When determining remuneration, the company’s financial performance and external market data, particularly the remuneration for similar positions among peer companies, are taken into consideration.
The Finnish Corporate Governance Code 2010 requires that Fortum issues a remuneration statement regarding the salaries and other remuneration paid by the company. Furthermore, the Cabinet Committee on Economic Policy, representing the State owner, issued a statement in August 2012 on the remuneration of executive management and key individuals in companies with State ownership. Fortum’s remuneration principles follow the Finnish Corporate Governance Code. They also comply with the recommendations on the remuneration and retirement benefits of executive management and key individuals in companies with state ownership.
Fortum publishes a remuneration statement for each financial year in connection with the Financial Statements and Corporate Governance statement publication. An updated Remuneration statements can be found on this section of our web pages.
Decision-making relating to remuneration
The Shareholders’ Nomination Board, the Annual General Meeting of Shareholders (AGM), the Board of Directors and its Nomination and Remuneration Committee are involved in the discussions and decision-making regarding remuneration at Fortum.
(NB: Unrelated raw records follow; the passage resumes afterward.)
-- ==== Sys2Proof/Word.lean ====
section
/-! DEFINITION. The bit widths of the block's values (spec/00_scope.md R6, spec/30_encoding.md R81, R82). -/

namespace Sys2Proof

/-- A byte, bit 0 the least significant (R6). -/
abbrev Byte := BitVec 8

/-- The 7-bit unsigned value `b[6:0]` of a data byte (R82). -/
abbrev Data7 := BitVec 7

/-- The MIDI channel `b[3:0]` of a Channel Voice status byte (R81). -/
abbrev Chan := BitVec 4

/-- A zone, 0-3: a channel the zone filter lets through (R151, R152). -/
abbrev Zone := BitVec 2

/-- A frame-buffer slot index, 0-511 (R50). -/
abbrev SlotIx := BitVec 9

end Sys2Proof
end

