-- ==== Sys2Proof/Machine/Data.lean ====
section
/-! DEFINITION. The meanings of the data bytes (spec/40_parser.md R131 to R134). -/

namespace Sys2Proof.Machine

/-- DATA_RUNNING_STATUS: the running status is buffered as the status byte, the data byte as data byte 1 (R131). -/
def execDataRunningStatus (value : Data7) (s : State) : Host.Outcome State Fault Refusal :=
  .next (completeIfFull (setCnt 2#2 (setBuf 1 (dataByte value) (setBuf 0 s.rs s))))

/-- DATA_NO_STATUS: the byte is discarded (R132). -/
def execDataNoStatus (_value : Data7) (s : State) : Host.Outcome State Fault Refusal := .next s

/-- DATA_CONTINUE: the byte is stored at `buf[cnt]` and counted (R133), and the message may be complete (R134). -/
def execDataContinue (value : Data7) (s : State) : Host.Outcome State Fault Refusal :=
  .next (completeIfFull (setCnt (s.cnt + 1#2) (setBuf s.cnt.toNat (dataByte value) s)))

end Sys2Proof.Machine
end

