-- ==== Sys2Proof/Machine/Transmitter.lean ====
section
/-! DEFINITION. The Transmitter's step: one bit cell of the DMX512 line (spec/42_transmitter.md R180 to R193). -/

namespace Sys2Proof.Machine

/-- One cell at level `l` of a phase of `len` cells; after the last of them `done` sets the next phase (R193). -/
def phaseCell (l : Bool) (len : Nat) (done : State → State) (s : State) : State :=
  let n := cellsDone s + 1
  if n = len then done (setCells 0 (emit l s)) else setCells n (emit l s)

/-- A cell of the BREAK (R185, R193). -/
def breakCell (s : State) : State := phaseCell false s.cfg.breakBits (fun t => { t with ph := .mab }) s

/-- A cell of the Mark-After-Break; after it the start code is framed (R186, R193). -/
def mabCell (s : State) : State := phaseCell true s.cfg.mabBits (fun t => { t with ph := .frm, sym := 0#10 }) s

/-- A cell of an inter-slot mark (R191, R193). -/
def mtbsCell (s : State) : State := phaseCell true s.cfg.mtbsBits (fun t => { t with ph := .frm }) s

/-- A cell of the Mark-Before-Packet (R192, R193). -/
def mbbCell (s : State) : State := phaseCell true s.cfg.mbbBits (fun t => { t with ph := .cstart }) s

/-- After the last cell of a framed byte: the last slot has been sent, or the next slot follows (R190). -/
def nextSymbol (s : State) : State :=
  if s.sym = s.latched then { s with ph := if s.cfg.mbbBits = 0 then .cstart else .mbb }
  else { s with sym := s.sym + 1#10, ph := if s.cfg.mtbsBits = 0 then .frm else .mtbs }

/-- A cell of a framed byte at level `l` (R188, R189, R193). -/
def frameCell (l : Bool) (s : State) : State := phaseCell l Config.frameBits nextSymbol s

/-- The byte to be framed: the start code, or the slot `s - 1` read live (R187). -/
def symbolByte (s : State) : Except Fault Byte :=
  if s.sym = 0#10 then .ok Config.startCode else memRead (s.sym.toNat - 1) s

/-- A cell of a framed byte: the start bit latches the byte, then the data bits, least significant first, then the two stop bits
(R187, R188, R189). -/
def frmStep (s : State) : Host.Outcome State Fault Refusal :=
  if cellsDone s = 0 then
    match symbolByte s with
    | .ok b => .next (frameCell false { s with sh := b })
    | .error e => .fault e
  else if cellsDone s ≤ 8 then .next (frameCell (s.sh.getLsbD (cellsDone s - 1)) s)
  else .next (frameCell true s)

/-- The start of a cycle: the count is read and the indicators follow it; a count of 0 gives an idle cell, any other the first
cell of the BREAK (R182, R183, R184, R185). -/
def cstartStep (s : State) : State :=
  let n := readCount s
  let s' := { s with latched := n, indGroup := groupsOn n }
  if n = 0#10 then emit true s' else breakCell (setCells 0 { s' with ph := .brk })

/-- The cell of the current phase (R193). -/
def txCell (s : State) : Host.Outcome State Fault Refusal :=
  match s.ph with
  | .cstart => .next (cstartStep s)
  | .brk => .next (breakCell s)
  | .mab => .next (mabCell s)
  | .mtbs => .next (mtbsCell s)
  | .frm => frmStep s
  | .mbb => .next (mbbCell s)

/-- The Transmitter step: one cell, after which `Hacc` starts again from the current count (R68, R193). -/
def txStep (s : State) : Host.Outcome State Fault Refusal := mapNext resetHacc (txCell s)

end Sys2Proof.Machine
end

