/-- Who writes the frame buffer: a slot changes in a step only when the Parser consumes a System Reset, or the last data byte of a
3-byte message whose channel is a zone, and then only the slot the message addresses (20_memory.md, "Write port"; 41_mapper.md,
"Interface"). -/
def Obligations.OnlyParserWritesSlots : Prop :=
  ∀ (s t : State) (a : Nat), step s = .next t → t.fb.read a ≠ s.fb.read a →
    nextMove s = .parser ∧ s.rxFull = true ∧
    (s.rxHold = 0xFF#8 ∨
      (isData s.rxHold = true ∧ s.sysex = false ∧ s.cnt = 2#2 ∧ msgLen s.buf[0] = some 3 ∧
        ∃ z : Zone, zoneOf (statusChan s.buf[0]) = some z ∧ a = (slotIndex z (dataValue s.buf[1])).toNat))

/-- Who writes the Zone Mode Table and the count: only a Parser step that consumes a System Reset, which clears them, or the data byte
that completes a PROGRAM_CHANGE, explicit or under running status, on a channel that is a zone; it stores the byte as that zone's mode
and recomputes the count (10_state.md, "Shared tables"). -/
def Obligations.OnlyProgramChangeWritesTables : Prop :=
  ∀ s t : State, step s = .next t → (t.mode ≠ s.mode ∨ t.accCode ≠ s.accCode) →
    nextMove s = .parser ∧ s.rxFull = true ∧
    ((s.rxHold = 0xFF#8 ∧ t.mode = #v[0#8, 0#8, 0#8, 0#8] ∧ t.accCode = 0#3) ∨
      (isData s.rxHold = true ∧ s.sysex = false ∧ (s.cnt = 0#2 ∨ s.cnt = 1#2) ∧
        statusType (if s.cnt = 0#2 then s.rs else s.buf[0]) = 0xC#4 ∧
        ∃ z : Zone, zoneOf (statusChan (if s.cnt = 0#2 then s.rs else s.buf[0])) = some z ∧
          t.mode = s.mode.set z.toNat s.rxHold z.isLt ∧ t.accCode = prio t.mode))

/-- Who writes the running status: only a Parser step that consumes a System Reset, which clears it, or a Channel Voice status byte
outside SysEx, which is stored (10_state.md, "Parser state"; the spec's D5). -/
def Obligations.OnlyChannelVoiceWritesRunningStatus : Prop :=
  ∀ s t : State, step s = .next t → t.rs ≠ s.rs →
    nextMove s = .parser ∧ s.rxFull = true ∧
    ((s.rxHold = 0xFF#8 ∧ t.rs = 0#8) ∨ (isChannelVoice s.rxHold = true ∧ s.sysex = false ∧ t.rs = s.rxHold))

/-- Each piece of state has one writer: no instruction writes the Transmitter's state, and no Transmitter step writes the receive
register, the parser, the tables or the frame buffer; `Hacc`, the model-only set of 20_memory.md, is restarted by it
(20_memory.md, "Ownership"). -/
def Obligations.OneWriterPerRegister : Prop :=
  (∀ (i : Instr) (s : State), ∃ t, exec i s = .next t ∧ SameTx s t ∧ SameRx s t ∧ SameEnv s t) ∧
  (∀ s t : State, txStep s = .next t →
    SameRx s t ∧ SameParser s t ∧ t.mode = s.mode ∧ t.accCode = s.accCode ∧ t.hacc = [accWord s.accCode] ∧ t.fb = s.fb ∧
    SameEnv s t ∧ t.resetEvents = s.resetEvents)

/-- The frame of the instructions that map nothing: a status byte, a SysEx byte, a Real-Time byte or a discarded data byte leaves
every slot, the tables and the event count as they were (20_memory.md, "Write port"; 40_parser.md, sections 3 to 7). -/
def Obligations.NonDispatchingInstrsFrame : Prop :=
  ∀ (i : Instr) (s t : State), exec i s = .next t → i ≠ .systemReset →
    (∀ v, i ≠ .dataRunningStatus v) → (∀ v, i ≠ .dataContinue v) →
    SameSlots s t ∧ SameTables s t ∧ t.resetEvents = s.resetEvents

/-- The Transmitter reads, of what the Parser owns, only the count and the frame buffer (20_memory.md, "Ownership"; with
`ACC_TEAR = false`, the spec's D10): states that agree on its own registers, the configuration, the count and every slot take
agreeing Transmitter steps. -/
def Obligations.TransmitterReadsCountAndSlots : Prop :=
  ∀ s t : State, SameTx s t → t.cfg = s.cfg → s.cfg.accTear = false → t.accCode = s.accCode → SameSlots s t →
    (∃ s' t', txStep s = .next s' ∧ txStep t = .next t' ∧ SameTx s' t') ∨ (∃ f, txStep s = .fault f ∧ txStep t = .fault f)

/-- The Parser reads nothing of the Transmitter (20_memory.md, "Ownership"; 60_exceptions.md, "Timers and counters"): states that
agree on the parser, the tables and every slot agree on them after any instruction. -/
def Obligations.ParserReadsNoTransmitterState : Prop :=
  ∀ (i : Instr) (s t : State), SameParser s t → SameTables s t → SameSlots s t →
    ∃ s' t', exec i s = .next s' ∧ exec i t = .next t' ∧ SameParser s' t' ∧ SameTables s' t' ∧ SameSlots s' t'

/-- The reset event is signalled once by every Parser step that consumes 0xFF and by no other step (10_state.md, section 7; the count
of events is the model's field, log entry 8). -/
def Obligations.ResetEventOncePerResetByte : Prop :=
  ∀ s t : State, step s = .next t →
    t.resetEvents = s.resetEvents + if nextMove s = .parser ∧ s.rxFull = true ∧ s.rxHold = 0xFF#8 then 1 else 0

/-! ### The Transmitter -/

/-- The start of a cycle, whatever count is read (`readCount`; with `ACC_TEAR = false` it is the count itself): the count is latched and
the indicators follow it; a count of 0 gives one cell at mark and stays; any other gives the first cell of the BREAK
(42_transmitter.md, section 2; D10, D11, D16 and D21 of the spec). -/
def Obligations.CycleStartReadsCount : Prop :=
  ∀ s : State, s.cfg.legal = true → s.ph = .cstart → ∃ t : State, txStep s = .next t ∧
    t.latched = readCount s ∧ (s.cfg.accTear = false → t.latched.toNat = 128 * s.accCode.toNat) ∧
    (∀ (g : Nat) (hg : g < 4), t.indGroup[g] = decide (128 * g < t.latched.toNat)) ∧ t.sym = s.sym ∧ t.sh = s.sh ∧
    (t.latched = 0#10 → t.line = true ∧ t.ph = .cstart ∧ cellsDone t = cellsDone s) ∧
    (t.latched ≠ 0#10 → t.line = false ∧ t.ph = .brk ∧ cellsDone t = 1)

/-- A torn count (20_memory.md, section 4; the spec's D10): with `ACC_TEAR = true` a cycle start latches a count whose high byte is
from one value of `Hacc` and whose low byte is from another, one of 0, 128, 256, 384, 512 and 640; the indicators follow it, and a draw
of 0 gives an idle cell at mark (D16, D21). Which values are drawn is a free choice (log entry 6). -/
def Obligations.TornCountComesFromHacc : Prop :=
  ∀ s : State, s.cfg.accTear = true → s.cfg.legal = true → s.ph = .cstart → TableInv s → ∃ t : State, txStep s = .next t ∧
    (∃ va ∈ s.hacc, ∃ vb ∈ s.hacc, t.latched.toNat = 256 * (va.toNat / 256) + vb.toNat % 256) ∧
    t.latched.toNat ∈ [0, 128, 256, 384, 512, 640] ∧
    (∀ (g : Nat) (hg : g < 4), t.indGroup[g] = decide (128 * g < t.latched.toNat)) ∧
    (t.latched = 0#10 → t.line = true ∧ t.ph = .cstart) ∧ (t.latched ≠ 0#10 → t.line = false ∧ t.ph = .brk)

/-- The latched count and the indicators are written at cycle starts only: a Transmitter step in any other phase leaves them as they
were (10_state.md, sections 6 and 7; 42_transmitter.md, section 2; D11 and D21 of the spec). -/
def Obligations.OnlyCycleStartWritesIndicators : Prop :=
  ∀ s t : State, s.ph ≠ .cstart → txStep s = .next t → t.indGroup = s.indGroup ∧ t.latched = s.latched

/-- The start bit latches the byte: the start code for symbol 0, else slot `s - 1` as it stands at this step; an index of 512 or more
faults (42_transmitter.md, "Start bit and latch", the spec's D17; 20_memory.md, "Out-of-range read", D27). -/
def Obligations.StartBitLatchesLiveByte : Prop :=
  ∀ s : State, s.ph = .frm → cellsDone s = 0 →
    (s.sym = 0#10 → ∃ t, txStep s = .next t ∧ t.sh = 0x00#8 ∧ t.line = false ∧ cellsDone t = 1 ∧ t.ph = .frm ∧ t.sym = s.sym) ∧
    (1 ≤ s.sym.toNat → s.sym.toNat ≤ 512 →
      ∃ t, txStep s = .next t ∧ t.sh = s.fb.read (s.sym.toNat - 1) ∧ t.line = false ∧ cellsDone t = 1 ∧ t.ph = .frm ∧ t.sym = s.sym) ∧
    (513 ≤ s.sym.toNat → txStep s = .fault (.slotIndexOutOfRange (s.sym.toNat - 1)))

/-- A framed byte is 11 cells: a start bit at 0, the eight data bits least significant first, two stop bits at 1 (30_encoding.md,
"Framed byte": the levels and the order are the spec's D13, from general knowledge); after it the last slot ends the cycle, any other
symbol is followed by the next (42_transmitter.md, "Slot sequencing"). -/
def Obligations.FramedByteIsElevenCells : Prop :=
  ∀ (s : State) (b : Byte), s.ph = .frm → cellsDone s = 0 → symbolByte s = .ok b → ∃ t : State,
    txRun 11 s = some (framedByte b, t) ∧ t.sh = b ∧ cellsDone t = 0 ∧ t.latched = s.latched ∧
    (s.sym = s.latched → t.sym = s.sym ∧ t.ph = if s.cfg.mbbBits = 0 then .cstart else .mbb) ∧
    (s.sym ≠ s.latched → t.sym = s.sym + 1#10 ∧ t.ph = if s.cfg.mtbsBits = 0 then .frm else .mtbs)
The Shareholders’ Nomination Board is responsible for presenting a proposal for remuneration of the members of the Board of Directors to the AGM. The decision on the remuneration of the members of the Board of Directors is made in the AGM.
The Board of Directors decides, based on the proposals made by the Nomination and Remuneration Committee, on remuneration principles and remuneration for senior management (President and CEO and the other members of Fortum Executive Management). Similarly, the Board of Directors approves all company-wide incentive arrangements for senior management and other key personnel.